In offering what he unabashedly frames as his own subjective reading of the Sonnets, David K.Weiser compares the multiplicity of meanings to be found therein with the countless combinations of moves that can be carried out in a game of chess. He writes, ''Standard gambits and strategies do exist, but gifted players still devise endless variations. . . . There are 154 sonnets, most of them packed with enough complexity to inspire a dissertation. And there are infinite ways of combining them into meaningful patterns.'' Duncan-Jones echoes the thought that the Sonnets should be especially prized for their complexity, as possible ''semantic readings,'' she asserts, ''are, in truth, inexhaustible.'' She satisfactorily concludes, ''Here, even more than in the rest of Shakespeare's work, it is open to each and every reader to arrive at an individual and original response. The notorious truism that no two people ever concur in interpreting Sonnets is not cause for despair, but for rejoicing.''

 

Bibliography:

Duncan-Jones, Katherine, ''Introduction,'' in Shakespeare's Sonnets, by William Shakespeare, Thomas Nelson and Sons, 1997, pp. 1-105.

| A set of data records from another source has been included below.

-- ==== Sys2Proof/Laws/Store.lean ====
section
/-! SUPPORT. What reading and writing one key of a sparse store does, and that every write keeps the canonical form. -/

namespace Sys2Proof.Machine

variable {α : Type}

@[simp] theorem mapFind_mapPut_self (k : Nat) (v : α) (m : Map α) : mapFind k (mapPut k v m) = some v := by
  induction m with
  | nil => simp [mapPut, mapFind]
  | cons x t ih =>
    obtain ⟨k', v'⟩ := x
    simp only [mapPut]
    split
    · simp [mapFind]
    · split
      · simp [mapFind]
      · next h => simp [mapFind, h, ih]

theorem mapFind_mapPut_ne {k j : Nat} (h : j ≠ k) (v : α) (m : Map α) : mapFind j (mapPut k v m) = mapFind j m := by
  induction m with
  | nil => simp [mapPut, mapFind, Ne.symm h]
  | cons x t ih =>
    obtain ⟨k', v'⟩ := x
    simp only [mapPut]
    split
    · simp [mapFind, Ne.symm h]
    · split
      · next h2 => subst h2; simp [mapFind, Ne.symm h]
      · simp [mapFind, ih]

@[simp] theorem mapFind_mapErase_self (k : Nat) (m : Map α) : mapFind k (mapErase k m) = none := by
  induction m with
  | nil => simp [mapErase, mapFind]
  | cons x t ih =>
    obtain ⟨k', v'⟩ := x
    simp only [mapErase]
    split
    · exact ih
    · next h => simp [mapFind, h, ih]

theorem mapFind_mapErase_ne {k j : Nat} (h : j ≠ k) (m : Map α) : mapFind j (mapErase k m) = mapFind j m := by
  induction m with
  | nil => simp [mapErase]
  | cons x t ih =>
    obtain ⟨k', v'⟩ := x
    simp only [mapErase]
    split
    · next h2 => subst h2; simp [mapFind, Ne.symm h, ih]
    · simp [mapFind, ih]

/-- A key that has been written reads as what was written. -/
@[simp] theorem mapGet_mapSet_self [DecidableEq α] (d : Nat → α) (k : Nat) (v : α) (m : Map α) :
    mapGet d k (mapSet d k v m) = v := by
  unfold mapGet mapSet
  split
  · next h => simp [h]
  · simp

/-- Every other key reads as before. -/
theorem mapGet_mapSet_ne [DecidableEq α] (d : Nat → α) {k j : Nat} (h : j ≠ k) (v : α) (m : Map α) :
    mapGet d j (mapSet d k v m) = mapGet d j m := by
  unfold mapGet mapSet
  split
  · rw [mapFind_mapErase_ne h]
  · rw [mapFind_mapPut_ne h]

/-- Reading any key after a write. -/
theorem mapGet_mapSet [DecidableEq α] (d : Nat → α) (k j : Nat) (v : α) (m : Map α) :
    mapGet d j (mapSet d k v m) = if j = k then v else mapGet d j m := by
  split
  · next h => subst h; simp
  · next h => exact mapGet_mapSet_ne d h v m

theorem mapWfFrom_weaken [DecidableEq α] {d : Nat → α} {lo : Option Nat} {m : Map α} (h : mapWfFrom d lo m = true) :
    mapWfFrom d none m = true := by
  cases m with
  | nil => rfl
  | cons x t =>
    obtain ⟨k, v⟩ := x
    simp [mapWfFrom] at h ⊢
    exact ⟨h.1.2, h.2⟩

theorem mapWfFrom_lower [DecidableEq α] {d : Nat → α} {a b : Nat} {m : Map α} (hab : a ≤ b)
    (h : mapWfFrom d (some b) m = true) : mapWfFrom d (some a) m = true := by
  cases m with
  | nil => rfl
  | cons x t =>
    obtain ⟨k, v⟩ := x
    simp [mapWfFrom] at h ⊢
    exact ⟨⟨by omega, h.1.2⟩, h.2⟩

theorem mapWfFrom_put [DecidableEq α] {d : Nat → α} (k : Nat) (v : α) (hv : v ≠ d k) (m : Map α) :
    ∀ lo : Option Nat, (∀ l, lo = some l → l < k) → mapWfFrom d lo m = true → mapWfFrom d lo (mapPut k v m) = true := by
  induction m with
  | nil =>
    intro lo hlo _
    cases lo with
    | none => simp [mapPut, mapWfFrom, hv]
    | some l => simp [mapPut, mapWfFrom, hv, hlo l rfl]
  | cons x t ih =>
    intro lo hlo h
    obtain ⟨k', v'⟩ := x
    simp only [mapPut]
    split
    · next hk =>
      simp only [mapWfFrom, Bool.and_eq_true, decide_eq_true_eq] at h ⊢
      refine ⟨⟨?_, hv⟩, ⟨hk, h.1.2⟩, h.2⟩
      cases lo with
      | none => rfl
      | some l => simpa using hlo l rfl
    · split
      · next hk =>
        subst hk
        simp only [mapWfFrom, Bool.and_eq_true, decide_eq_true_eq] at h ⊢
        exact ⟨⟨h.1.1, hv⟩, h.2⟩
      · simp only [mapWfFrom, Bool.and_eq_true, decide_eq_true_eq] at h ⊢
        refine ⟨h.1, ih (some k') ?_ h.2⟩
        intro l hl
        cases hl
        omega

theorem mapWfFrom_erase [DecidableEq α] {d : Nat → α} (k : Nat) (m : Map α) :
    ∀ lo : Option Nat, mapWfFrom d lo m = true → mapWfFrom d lo (mapErase k m) = true := by
  induction m with
  | nil => intro lo _; rfl
  | cons x t ih =>
    intro lo h
    obtain ⟨k', v'⟩ := x
    simp only [mapErase]
    simp only [mapWfFrom, Bool.and_eq_true, decide_eq_true_eq] at h
    split
    · refine ih lo ?_
      cases lo with
      | none => exact mapWfFrom_weaken h.2
      | some l => exact mapWfFrom_lower (by simp at h; omega) h.2
    · simp only [mapWfFrom, Bool.and_eq_true, decide_eq_true_eq]
      exact ⟨h.1, ih _ h.2⟩

/-- A write keeps the canonical form. -/
theorem mapWf_mapSet [DecidableEq α] {d : Nat → α} (k : Nat) (v : α) {m : Map α} (h : mapWf d m = true) :
    mapWf d (mapSet d k v m) = true := by
  unfold mapSet mapWf
  split
  · exact mapWfFrom_erase k m none h
  · next hv => exact mapWfFrom_put k v hv m none (by simp) h

theorem mapWfFrom_filter [DecidableEq α] {d : Nat → α} (p : Nat × α → Bool) (m : Map α) :
    ∀ lo : Option Nat, mapWfFrom d lo m = true → mapWfFrom d lo (m.filter p) = true := by
  induction m with
  | nil => intro lo _; rfl
  | cons x t ih =>
    intro lo h
    obtain ⟨k, v⟩ := x
    simp only [mapWfFrom, Bool.and_eq_true, decide_eq_true_eq] at h
    simp only [List.filter_cons]
    split
    · simp only [mapWfFrom, Bool.and_eq_true, decide_eq_true_eq]
      exact ⟨h.1, ih _ h.2⟩
    · refine ih lo ?_
      cases lo with
      | none => exact mapWfFrom_weaken h.2
      | some l => exact mapWfFrom_lower (by simp at h; omega) h.2

/-- Dropping entries keeps the canonical form. -/
theorem mapWf_filter [DecidableEq α] {d : Nat → α} (p : Nat × α → Bool) {m : Map α} (h : mapWf d m = true) :
    mapWf d (m.filter p) = true :=
  mapWfFrom_filter p m none h

/-- Equal reads are equal stores, in the canonical form. -/
theorem mapFind_none_of_lower [DecidableEq α] {d : Nat → α} {l k : Nat} {m : Map α} (hk : k ≤ l)
    (h : mapWfFrom d (some l) m = true) : mapFind k m = none := by
  induction m generalizing l with
  | nil => rfl
  | cons x t ih =>
    obtain ⟨k', v'⟩ := x
    simp only [mapWfFrom, Bool.and_eq_true, decide_eq_true_eq] at h
    have : k' ≠ k := by omega
    simp only [mapFind, this, if_false]
    exact ih (by omega) h.2

end Sys2Proof.Machine
end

Edwards, Philip, ''The Sonnets to the Dark Woman,'' in Shakespeare and the Confines of Art, Methuen, 1968, pp. 17-31.

Ferry, Anne, ''Shakespeare,'' in All in War with Time: Love Poetry of Shakespeare, Donne, Jonson, Marvell, Harvard University Press, 1975, pp. 3-63.

Giroux, Robert, The Book Known as Q: A Consideration of Shakespeare's Sonnets, Atheneum, 1982.

Muir, Kenneth, Shakespeare's Sonnets, Allen & Unwin, 1979, pp. 55-149.

Wait, R. J. C., The Background to Shakespeare's Sonnets, Schocken Books, 1972, pp. 1-8.

Weiser, David K., Mind in Character: Shakespeare's Speaker in the Sonnets, University of Missouri Press, 1987.

Wells, Stanley, ''Introduction,'' in Shakespeare's Sonnets, Oxford University Press, 1985, pp. 1-11.

Wilson, Katharine M., Shakespeare's Sugared Sonnets, Allen & Unwin, 1974, pp. 26, 80-3, 149, 320-21.